Sicher, auch dieses Modell erlaubt gelungene, erfolgreiche Existenzen, bei denen alles genauso verläuft, wie sie es sich ausgemalt haben. Aber dieses Modell stellt keine gelungenen Bindungen her, weder zwischen Eheleuten, noch zwischen Eltern und Kindern, noch zwischen Lehrern und Schülern, noch zwischen Chefs und Malochern, noch zwischen Priestern und Gläubigen. Wer es gewohnt ist, bei jedem Anzeichen von Schwierigkeiten eher gegen das Prinzip vorzugehen als in sich selbst zu schauen und nachzuforschen, ob sich wegen eines größeren Zieles das Tragen des Kreuzes nicht vielleicht rentiert, wird sich zwangsläufig schon dann im Recht fühlen, wenn die Frage nach dem Recht noch nicht einmal gestellt ist und die ganze Debatte noch auf dem Level des Nutzens geführt wird.

Und das führt uns dann eben zur Entchristianisierung Europas.

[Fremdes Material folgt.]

-- ==== Sys2Proof/Laws/Effects.lean ====
section
/-! SUPPORT. What a step can do, said once: a relation between states that holds over each primitive update of the machine holds
over every access, every instruction and every step. Invariants and frames are cases of it. -/

namespace Sys2Proof.Machine

/-! ### Accesses -/

/-- A relation that the updates of a memory access keep; `st` says whether the access may write. -/
structure AccessKept (st : Bool) (P : State → State → Prop) : Prop where
  refl : ∀ s, P s s
  trans : ∀ {s t u}, P s t → P t u → P s u
  tick : ∀ s : State, P s s.tick
  fill : ∀ s va acc p, (s.paging = .bare → p = va.toNat) → P s (tlbFill va acc p s)
  pte : ∀ s p v, s.paging = .virtual → s.cfg.adUpdate = true → s.cfg.inRam p s.ptMode.desc.pteSize = true →
    P s { s with mem := Memory.writeLE s.mem p s.ptMode.desc.pteSize v }
  plic : ∀ s off n acc data, P s (plicAccess off n acc data s).2
  device : ∀ s q, P s (deviceAccess q s).2
  store : st = true → ∀ s p n v, s.cfg.inRam p n = true → P s { s with mem := Memory.writeLE s.mem p n v }

/-- The state an operation leaves, whether it raised or not, is related to the first. -/
def Res.Kept {α : Type} (P : State → State → Prop) (s : State) (r : Res α) : Prop :=
  match r with
  | .ok _ t => P s t
  | .trap _ _ t => P s t

/-- What a walk writes back lies in RAM, and only while translating with `AD_UPDATE` on. -/
theorem walkFrom_update (d : PtDesc) (va : Word) (acc : Access) (s : State) (ls : List LevelDesc) (a p q : Nat) (v : Word)
    (h : walkFrom d va acc s ls a = .page p (some (q, v))) : s.cfg.adUpdate = true ∧ s.cfg.inRam q d.pteSize = true := by
  induction ls generalizing a with
  | nil => simp [walkFrom] at h
  | cons l ls ih =>
    simp only [walkFrom] at h
    split at h
    · simp at h
    · rename_i hr
      split at h
      · simp at h
      · split at h
        · split at h
          · simp at h
          · exact ih _ h
        · unfold walkLeaf at h
          split at h
          · simp at h
          · split at h
            · simp at h
            · simp only [Walked.page.injEq, Option.map_eq_some_iff, Prod.mk.injEq] at h
              obtain ⟨_, u, hu, rfl, _⟩ := h
              unfold pteUpdated at hu
              split at hu
              · rename_i hc
                simp at hc hr
                exact ⟨hc.1, hr⟩
              · simp at hu

theorem walk_update (va : Word) (acc : Access) (s : State) (p q : Nat) (v : Word)
    (h : walk va acc s = .page p (some (q, v))) :
    s.paging = .virtual ∧ s.cfg.adUpdate = true ∧ s.cfg.inRam q s.ptMode.desc.pteSize = true := by
  unfold walk at h
  split at h
  · simp at h
  · rename_i hp
    split at h
    · exact ⟨hp, walkFrom_update _ _ _ _ _ _ _ _ _ h⟩
    · simp at h

theorem walk_bare {s : State} (h : s.paging = .bare) (va : Word) (acc : Access) : walk va acc s = .page va.toNat none := by
  simp [walk, h]

section
variable {st : Bool} {P : State → State → Prop}

theorem AccessKept.bind (K : AccessKept st P) {α β : Type} {s : State} {r : Res α} {k : α → State → Res β}
    (hr : r.Kept P s) (hk : ∀ a t, (k a t).Kept P t) : (r.bind k).Kept P s := by
  cases r with
  | trap c v t => exact hr
  | ok a t =>
    have := hk a t
    simp only [Res.bind]
    cases h : k a t <;> rw [h] at this <;> exact K.trans hr this

theorem AccessKept.physAccess (K : AccessKept st P) {acc : Access} (hw : acc = .write → st = true) (p n : Nat) (data : Word)
    (s : State) : P s (physAccess p n acc data s).2 := by
  unfold Machine.physAccess
  split
  · rename_i h
    cases acc
    · exact K.refl s
    · exact K.store (hw rfl) s p n data h
    · exact K.refl s
  · split
    · exact K.plic s _ _ _ _
    · split
      · exact K.device s _
      · exact K.refl s

theorem AccessKept.translateByWalk (K : AccessKept st P) (va : Word) (acc : Access) (s : State) :
    (translateByWalk va acc s).Kept P s := by
  unfold Machine.translateByWalk
  split
  · rename_i p up h
    have hf : s.paging = .bare → p = va.toNat := fun hb => by rw [walk_bare hb] at h; simp at h; exact h.1.symm
    cases up with
    | none => exact K.fill s va acc p hf
    | some u =>
      obtain ⟨q, v⟩ := u
      obtain ⟨h1, h2, h3⟩ := walk_update va acc s p q v h
      exact K.trans (K.pte s q v h1 h2 h3) (K.fill _ va acc p hf)
  · exact K.refl s

theorem AccessKept.translate (K : AccessKept st P) (va : Word) (acc : Access) (s : State) : (translate va acc s).Kept P s := by
  unfold Machine.translate
  split
  · dsimp only
    split
    · exact K.refl s
    · split
      · exact K.tick s
      · have := K.translateByWalk va acc s.tick
        cases h : Machine.translateByWalk va acc s.tick <;> rw [h] at this <;> exact K.trans (K.tick s) this
  · exact K.translateByWalk va acc s

theorem AccessKept.subAccess (K : AccessKept st P) {acc : Access} (hw : acc = .write → st = true) (va : Word) (n : Nat)
    (data : Word) (s : State) : (subAccess va n acc data s).Kept P s := by
  refine K.bind (K.translate va acc s) fun p t => ?_
  have := K.physAccess hw p n data t
  unfold physOrTrap
  split <;> rename_i h <;> rw [h] at this <;> exact this

theorem AccessKept.memOp (K : AccessKept st P) {acc : Access} (hw : acc = .write → st = true) (va : Word) (n : Nat)
    (data : Word) (s : State) : (memOp va n acc data s).Kept P s := by
  unfold Machine.memOp
  split
  · exact K.bind (K.subAccess hw _ _ _ _) fun _ _ => K.bind (K.subAccess hw _ _ _ _) fun _ t => K.refl t
  · exact K.subAccess hw _ _ _ _

theorem AccessKept.memRead (K : AccessKept st P) (va : Word) (n : Nat) (s : State) : (memRead va n s).Kept P s :=
  K.memOp (by simp) va n 0 s

theorem AccessKept.memWrite (K : AccessKept st P) (hw : st = true) (va : Word) (n : Nat) (v : Word) (s : State) :
    (memWrite va n v s).Kept P s :=
  K.bind (K.memOp (fun _ => hw) va n v s) fun _ t => K.refl t

theorem AccessKept.amoPhys (K : AccessKept st P) {acc : Access} (hw : acc = .write → st = true) (a : Word) (p n : Nat)
    (data : Word) (s : State) : (amoPhys a p n acc data s).Kept P s := by
  have := K.physAccess hw p n data s
  unfold Machine.amoPhys
  split <;> rename_i h <;> rw [h] at this <;> exact this

theorem AccessKept.amoAccess (K : AccessKept st P) (hw : st = true) (n : Nat) (f : BinOp) (a b : Word) (s : State) :
    (amoAccess n f a b s).Kept P s :=
  K.bind (K.translate a .write s) fun _ _ => K.bind (K.amoPhys (by simp) _ _ _ _ _) fun _ _ =>
    K.bind (K.amoPhys (fun _ => hw) _ _ _ _ _) fun _ t => K.refl t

Wer angesichts von der Katholischen Kirche geäußerter unangenehmer Sätze lieber so tut, als existiere Gott nicht oder als habe seine Existentz keine wirkliche Bedeutung (Die "Dann tret ich eben aus und meditiere im Wald"-Bande), wer darüberhinaus den Ball sofort zurückwirft und - anstatt über die ausgesprochenen Sätze nachzudenken - der Kirche hysterisch-groteske bis übertrieben-närrische Anschuldigungen entgegenschleudert, der offenbart viel zu viel Ungelassenheit, als daß ich dies nicht seinem ins Mark getroffenen Gewissen zuschreiben könnte. Aber: Die Lösung ist ja eben nicht der reinigende Blick nach Innen, sondern die Mobilmachung gegen das Prinzip.

Ein Teufelskreis - im wahrsten Sinne des Wortes - an dessen Ausweitung wir munter weiter arbeiten. Oder, in diesem Fall: ... an dessen Ausweitung sie munter weiter arbeiten. Denn ich habe daran keinen Anteil und werde daran keinen Anteil haben, auch wenn es mich vielleicht irgendwann einmal viel kosten wird.